[THE PROBLEM] Start at the line with "match (if c.zero" in the records below, stop at the line with "else s.reply c.host (if", and return every line in that span exactly, the two end lines included.

[Collected data]
-- ==== Sys2Proof/Machine/Host.lean ====
section
/-! DEFINITION. What hosts do: windows and registers, doorbells, CXL.mem, the command ring, events, firmware, attestation
(R95-R98, R116, R320, R374-R382, R387-R391, R403, R416, R418). -/

namespace Sys2Proof.Machine

/-! ## Replies (R377, R378) -/

/-- The offset in host memory of the slot of a host's next command (R375, R377). -/
def HostW.slot (w : HostW) : Nat := w.cmdBase.toNat + 64 * (w.cmdHead.toNat % 2 ^ w.cmdSize.toNat)

/-- The reply to a command: its status and result, in the slot of the command ring and as the host got it last. -/
def State.reply (s : State) (host status : Nat) (data : List Byte) : State :=
  let w := s.host host
  let s := { s with replies := mset {} s.replies host { (mget {} s.replies host : HostReply) with status := status, data := data, poison := false } }
  (s.setHost host { w with cmdHead := w.cmdHead + 1 }).hostPut (w.slot + 40)
    (leBytes 4 (2 ^ 31 + status) ++ (data ++ List.replicate 20 0#8).take 20)

/-- A number in a record's arguments. -/
def argNat (args : List Byte) (i n : Nat) : Nat := leNat ((args.drop i).take n)

/-- A host's ring has a record that is not yet executed: its sequence number where one is asked for, opcode, zero field, and arguments with
a property (R375, R377). The step of a command is this record's, or no step. -/
def State.hasCmd (s : State) (host : Nat) (seq : Option Word) (op : Nat) (zero : BitVec 16) (args : List Byte → Bool) : Bool :=
  let w := s.host host
  let a := hostBase + w.slot
  w.cmdSize != 0#32 && w.cmdHead != w.cmdTail && (match seq with
      | some n => rdBytes s.mem a 4 == leBytes 4 n.toNat
      | none => true)
    && rdBytes s.mem (a + 4) 4 == leBytes 2 op ++ leBytes 2 zero.toNat && args (rdBytes s.mem (a + 8) 32)

/-- The arguments hold a number at a place (log entry 9). -/
def isArg (i n v : Nat) (args : List Byte) : Bool := argNat args i n == v
/-- Any arguments: the command has none. -/
def noArgs : List Byte → Bool := fun _ => true

/-- The arguments name a host PA at a place, and, beyond it, a length, of bytes that stand there. -/
def State.namesBytes (s : State) (i : Nat) (bs : List Byte) (args : List Byte) : Bool :=
  argNat args (i + 8) 4 == bs.length && rdBytes s.mem (hostBase + argNat args i 8) bs.length == bs

/-- A command of the owner (R376-R378), from the record in its ring: a status with a result, or none while the command is still going on;
commands are executed one at a time, so another waits. A nonzero zero field of the record returns 3 (R9, R377). -/
def State.command (s : State) (c : Cmd) (op : Nat) (args : List Byte → Bool) (run : State → Option (Nat × List Byte) × State) : State :=
  if s.island.st = 0 ∨ 8 ≤ c.host ∨ s.tlbCmd.isSome ∨ s.hasCmd c.host (some c.seq) op c.zero args = false then s
  else if s.island.owner ≠ some c.host then s.reply c.host 2 []
  else if c.seq = s.island.lastAccepted + 1 then
    match (if c.zero = 0#16 then run s else (some (3, []), s)) with
    | (none, t) => t
    | (some r, t) => ({ t with island := { t.island with lastAccepted := c.seq } }).reply c.host r.1 r.2
  else s.reply c.host (if c.seq ≤ s.island.lastAccepted then 4 else 5) []

/-- A status without a result. -/
def status (n : Nat) (s : State) : Option (Nat × List Byte) × State := (some (n, []), s)

/-- A command that any host may send, whose sequence number is 0 and is not looked at (R376, R377); a nonzero zero field returns 3. -/
def State.openCommand (s : State) (c : Sender) (op : Nat) (args : List Byte → Bool) (run : State → State) : State :=
  if s.island.st = 0 ∨ 8 ≤ c.host ∨ s.tlbCmd.isSome ∨ s.hasCmd c.host none op c.zero args = false then s else if c.zero = 0#16 then run s else s.reply c.host 3 []

/-! ## Doorbells (R116, R376) -/

/-- QUEUE_DOORBELL (R116). -/
def State.doorbell (s : State) (host hwq : Nat) (v : Word) : State :=
  if s.island.st = 0 ∨ 256 ≤ hwq then s
  else if s.island.owner ≠ some host then s.dropped host 1 (0x10000 + 16 * hwq)
  else
    let q := s.queue hwq
    let a := (v - q.tail).toNat
    if (q.st == .armed || q.st == .stopped) && decide (q.occ + a ≤ 2 ^ q.n) then s.setQueue hwq { q with tail := v }
    else s.queueFault (q.bound.getD 0xFFFF) hwq 1 0 0 0
def execQueueDoorbell (host hwq : Nat) (v : Word) (s : State) : Res := .next (s.doorbell host hwq v)

/-! ## Ownership (R375, R376) -/

/-- A host becomes owner, or ownership becomes vacant, with OWNER_CHANGE (R380). -/
def State.setOwner (s : State) (new : Option Nat) (cause : Nat) : State :=
  let old := s.island.owner
  let s := { s with island := { s.island with owner := new, heartbeat := s.tick, claims := [] } }
  let b := fun (h : Option Nat) => BitVec.ofNat 8 (h.getD 0xFF)
  s.emit 0x0C 0xFFFF [b new, b old, BitVec.ofNat 8 cause]

/-- Ticks of 1 s after boot, in which claims are collected for a precedence list. -/
def claimWindow : Nat := 1000000000

/-- OWNERSHIP_GRANT (R376): 1 s after boot, the highest-listed host that claimed. -/
def State.grant (s : State) : State :=
  if s.island.st ≠ 0 ∧ s.island.owner = none ∧ s.island.bootTick + claimWindow ≤ s.tick then
    match s.island.precedence.find? fun h => s.island.claims.contains h with
    | some h => s.setOwner (some h) 0
    | none => s
  else s
def execOwnershipGrant (s : State) : Res := .next s.grant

[ANSWER BOX]
    match (if c.zero = 0#16 then run s else (some (3, []), s)) with
    | (none, t) => t
    | (some r, t) => ({ t with island := { t.island with lastAccepted := c.seq } }).reply c.host r.1 r.2
  else s.reply c.host (if c.seq ≤ s.island.lastAccepted then 4 else 5) []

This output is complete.